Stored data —
::::::::::

-- ==== Sys2Proof/Machine/Crypto.lean ====
section
/-! DEFINITION. The two algorithms that the spec takes over from its references: SHA-256 (FIPS 180-4, R403) and the check of an
ECDSA P-256 signature (FIPS 186-5, R404, R456). Their constants are those of the standards. -/

namespace Sys2Proof.Machine

open Sys2Proof

/-! ## SHA-256 -/

/-- The round constants. -/
def shaK : List Word :=
  [0x428A2F98, 0x71374491, 0xB5C0FBCF, 0xE9B5DBA5, 0x3956C25B, 0x59F111F1, 0x923F82A4, 0xAB1C5ED5] ++
  [0xD807AA98, 0x12835B01, 0x243185BE, 0x550C7DC3, 0x72BE5D74, 0x80DEB1FE, 0x9BDC06A7, 0xC19BF174] ++
  [0xE49B69C1, 0xEFBE4786, 0x0FC19DC6, 0x240CA1CC, 0x2DE92C6F, 0x4A7484AA, 0x5CB0A9DC, 0x76F988DA] ++
  [0x983E5152, 0xA831C66D, 0xB00327C8, 0xBF597FC7, 0xC6E00BF3, 0xD5A79147, 0x06CA6351, 0x14292967] ++
  [0x27B70A85, 0x2E1B2138, 0x4D2C6DFC, 0x53380D13, 0x650A7354, 0x766A0ABB, 0x81C2C92E, 0x92722C85] ++
  [0xA2BFE8A1, 0xA81A664B, 0xC24B8B70, 0xC76C51A3, 0xD192E819, 0xD6990624, 0xF40E3585, 0x106AA070] ++
  [0x19A4C116, 0x1E376C08, 0x2748774C, 0x34B0BCB5, 0x391C0CB3, 0x4ED8AA4A, 0x5B9CCA4F, 0x682E6FF3] ++
  [0x748F82EE, 0x78A5636F, 0x84C87814, 0x8CC70208, 0x90BEFFFA, 0xA4506CEB, 0xBEF9A3F7, 0xC67178F2]

/-- The initial hash value. -/
def shaH : List Word :=
  [0x6A09E667, 0xBB67AE85, 0x3C6EF372, 0xA54FF53A, 0x510E527F, 0x9B05688C, 0x1F83D9AB, 0x5BE0CD19]

/-- The number that a list of bytes spells, most significant first. -/
def ofBytesBE (l : List Byte) : Nat := l.foldl (fun n b => 256 * n + b.toNat) 0

/-- A list cut into pieces of `k`; `fuel` bounds the number of pieces. -/
def pieces {α : Type} (k : Nat) (l : List α) : (fuel : Nat) → List (List α)
  | 0 => []
  | fuel + 1 => if l.isEmpty then [] else l.take k :: pieces k (l.drop k) fuel

/-- The message with its padding. -/
def shaPad (m : List Byte) : List Byte :=
  m ++ 0x80 :: List.replicate ((119 - m.length % 64) % 64) 0 ++ bytesBE 8 (8 * m.length)

/-- The message schedule, newest word first, from the sixteen words of a block. -/
def shaSchedule (w : List Word) : (fuel : Nat) → List Word
  | 0 => w
  | fuel + 1 =>
    let x := w.getD 1 0
    let y := w.getD 14 0
    let s1 := x.rotateRight 17 ^^^ x.rotateRight 19 ^^^ x >>> 10
    let s0 := y.rotateRight 7 ^^^ y.rotateRight 18 ^^^ y >>> 3
    shaSchedule ((s1 + w.getD 6 0 + s0 + w.getD 15 0) :: w) fuel

/-- One round on the eight working variables. -/
def shaRound (v : List Word) (kw : Word) : List Word :=
  match v with
  | [a, b, c, d, e, f, g, h] =>
    let t1 := h + (e.rotateRight 6 ^^^ e.rotateRight 11 ^^^ e.rotateRight 25) + ((e &&& f) ^^^ (~~~e &&& g)) + kw
    let t2 := (a.rotateRight 2 ^^^ a.rotateRight 13 ^^^ a.rotateRight 22) + ((a &&& b) ^^^ (a &&& c) ^^^ (b &&& c))
    [t1 + t2, a, b, c, d + t1, e, f, g]
  | _ => v

/-- The hash value after one block. -/
def shaBlock (h : List Word) (block : List Byte) : List Word :=
  let w := ((pieces 4 block 16).map fun p => BitVec.ofNat 32 (ofBytesBE p)).reverse
  let ws := (shaSchedule w 48).reverse
  let v := (List.zipWith (· + ·) shaK ws).foldl shaRound h
  List.zipWith (· + ·) h v

/-- SHA-256 of a message, in its output byte order. -/
def sha256 (m : List Byte) : List Byte :=
  let p := shaPad m
  ((pieces 64 p (p.length / 64)).foldl shaBlock shaH).flatMap fun w => bytesBE 4 w.toNat

/-! ## ECDSA over P-256 -/

/-- The prime of the field. -/
def ecP : Nat := 0xFFFFFFFF00000001000000000000000000000000FFFFFFFFFFFFFFFFFFFFFFFF
/-- The coefficient b; a is −3. -/
def ecB : Nat := 0x5AC635D8AA3A93E7B3EBBD55769886BC651D06B0CC53B0F63BCE3C3E27D2604B
/-- The order of the base point. -/
def ecN : Nat := 0xFFFFFFFF00000000FFFFFFFFFFFFFFFFBCE6FAADA7179E84F3B9CAC2FC632551
/-- `b ^ e` modulo `m`, bit by bit of the exponent, lowest first. -/
def powMod (m : Nat) : (fuel : Nat) → (b e acc : Nat) → Nat
  | 0, _, _, acc => acc
  | fuel + 1, b, e, acc => powMod m fuel (b * b % m) (e / 2) (if e % 2 = 1 then acc * b % m else acc)

/-- The inverse modulo a prime. -/
def invMod (m a : Nat) : Nat := powMod m 256 (a % m) (m - 2) 1

/-- A difference in the field. -/
def ecSub (a b : Nat) : Nat := (a + ecP - b) % ecP

/-- A point in Jacobian coordinates: (X/Z², Y/Z³), and with Z = 0 the point at infinity. -/
structure EcPoint where
  x : Nat
  y : Nat
  z : Nat
  deriving DecidableEq, Repr

/-- The base point. -/
def ecG : EcPoint :=
  ⟨0x6B17D1F2E12C4247F8BCE6E563A440F277037D812DEB33A0F4A13945D898C296,
    0x4FE342E2FE1A7F9B8EE7EB4A7C0F9E162BCE33576B315ECECBB6406837BF51F5, 1⟩

/-- Twice a point. -/
def ecDouble (p : EcPoint) : EcPoint :=
  let yy := p.y * p.y % ecP
  let zz := p.z * p.z % ecP
  let c := 4 * p.x * yy % ecP
  let m := 3 * ecSub p.x zz * (p.x + zz) % ecP
  let x := ecSub (m * m % ecP) (2 * c % ecP)
  ⟨x, ecSub (m * ecSub c x % ecP) (8 * yy * yy % ecP), 2 * p.y * p.z % ecP⟩

/-- The sum of two points. -/
def ecAdd (p q : EcPoint) : EcPoint :=
  if p.z = 0 then q
  else if q.z = 0 then p
  else
    let pz := p.z * p.z % ecP
    let qz := q.z * q.z % ecP
    let u := p.x * qz % ecP
    let c := p.y * qz * q.z % ecP
    let h := ecSub (q.x * pz % ecP) u
    let r := ecSub (q.y * pz * p.z % ecP) c
    if h = 0 then (if r = 0 then ecDouble p else ⟨1, 1, 0⟩)
    else
      let hh := h * h % ecP
      let hu := u * hh % ecP
      let x := ecSub (r * r % ecP) ((hh * h + 2 * hu) % ecP)
      ⟨x, ecSub (r * ecSub hu x % ecP) (c * hh * h % ecP), h * p.z * q.z % ecP⟩

/-- A multiple of a point, bit by bit, lowest first. -/
def ecMul : (fuel : Nat) → (k : Nat) → (p acc : EcPoint) → EcPoint
  | 0, _, _, acc => acc
  | fuel + 1, k, p, acc => ecMul fuel (k / 2) (ecDouble p) (if k % 2 = 1 then ecAdd acc p else acc)

/-- The signature `r`, `s` of a message's SHA-256 verifies under the public key: each value 32 bytes, big-endian. -/
def ecdsaOk (key sig msg : List Byte) : Bool :=
  let x := ofBytesBE (key.take 32)
  let y := ofBytesBE (key.drop 32 |>.take 32)
  let r := ofBytesBE (sig.take 32)
  let s := ofBytesBE (sig.drop 32 |>.take 32)
  let onCurve := x < ecP && y < ecP && y * y % ecP = (x * x * x + (ecP - 3) * x + ecB) % ecP
  if !onCurve || r = 0 || ecN ≤ r || s = 0 || ecN ≤ s then false
  else
    let e := ofBytesBE (sha256 msg)
    let w := invMod ecN s
    let o : EcPoint := ⟨1, 1, 0⟩
    let p := ecAdd (ecMul 256 (e * w % ecN) ecG o) (ecMul 256 (r * w % ecN) ⟨x, y, 1⟩ o)
    let i := invMod ecP p.z
    p.z != 0 && p.x * (i * i % ecP) % ecP % ecN = r

end Sys2Proof.Machine
end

::::::::::

To do —
The required result is an exact repetition of the lines from the one containing "def ecMul : (fuel" through the last line of the data.

Your solution —
def ecMul : (fuel : Nat) → (k : Nat) → (p acc : EcPoint) → EcPoint
  | 0, _, _, acc => acc
  | fuel + 1, k, p, acc => ecMul fuel (k / 2) (ecDouble p) (if k % 2 = 1 then ecAdd acc p else acc)

/-- The signature `r`, `s` of a message's SHA-256 verifies under the public key: each value 32 bytes, big-endian. -/
def ecdsaOk (key sig msg : List Byte) : Bool :=
  let x := ofBytesBE (key.take 32)
  let y := ofBytesBE (key.drop 32 |>.take 32)
  let r := ofBytesBE (sig.take 32)
  let s := ofBytesBE (sig.drop 32 |>.take 32)
  let onCurve := x < ecP && y < ecP && y * y % ecP = (x * x * x + (ecP - 3) * x + ecB) % ecP
  if !onCurve || r = 0 || ecN ≤ r || s = 0 || ecN ≤ s then false
  else
    let e := ofBytesBE (sha256 msg)
    let w := invMod ecN s
    let o : EcPoint := ⟨1, 1, 0⟩
    let p := ecAdd (ecMul 256 (e * w % ecN) ecG o) (ecMul 256 (r * w % ecN) ⟨x, y, 1⟩ o)
    let i := invMod ecP p.z
    p.z != 0 && p.x * (i * i % ecP) % ecP % ecN = r

end Sys2Proof.Machine
end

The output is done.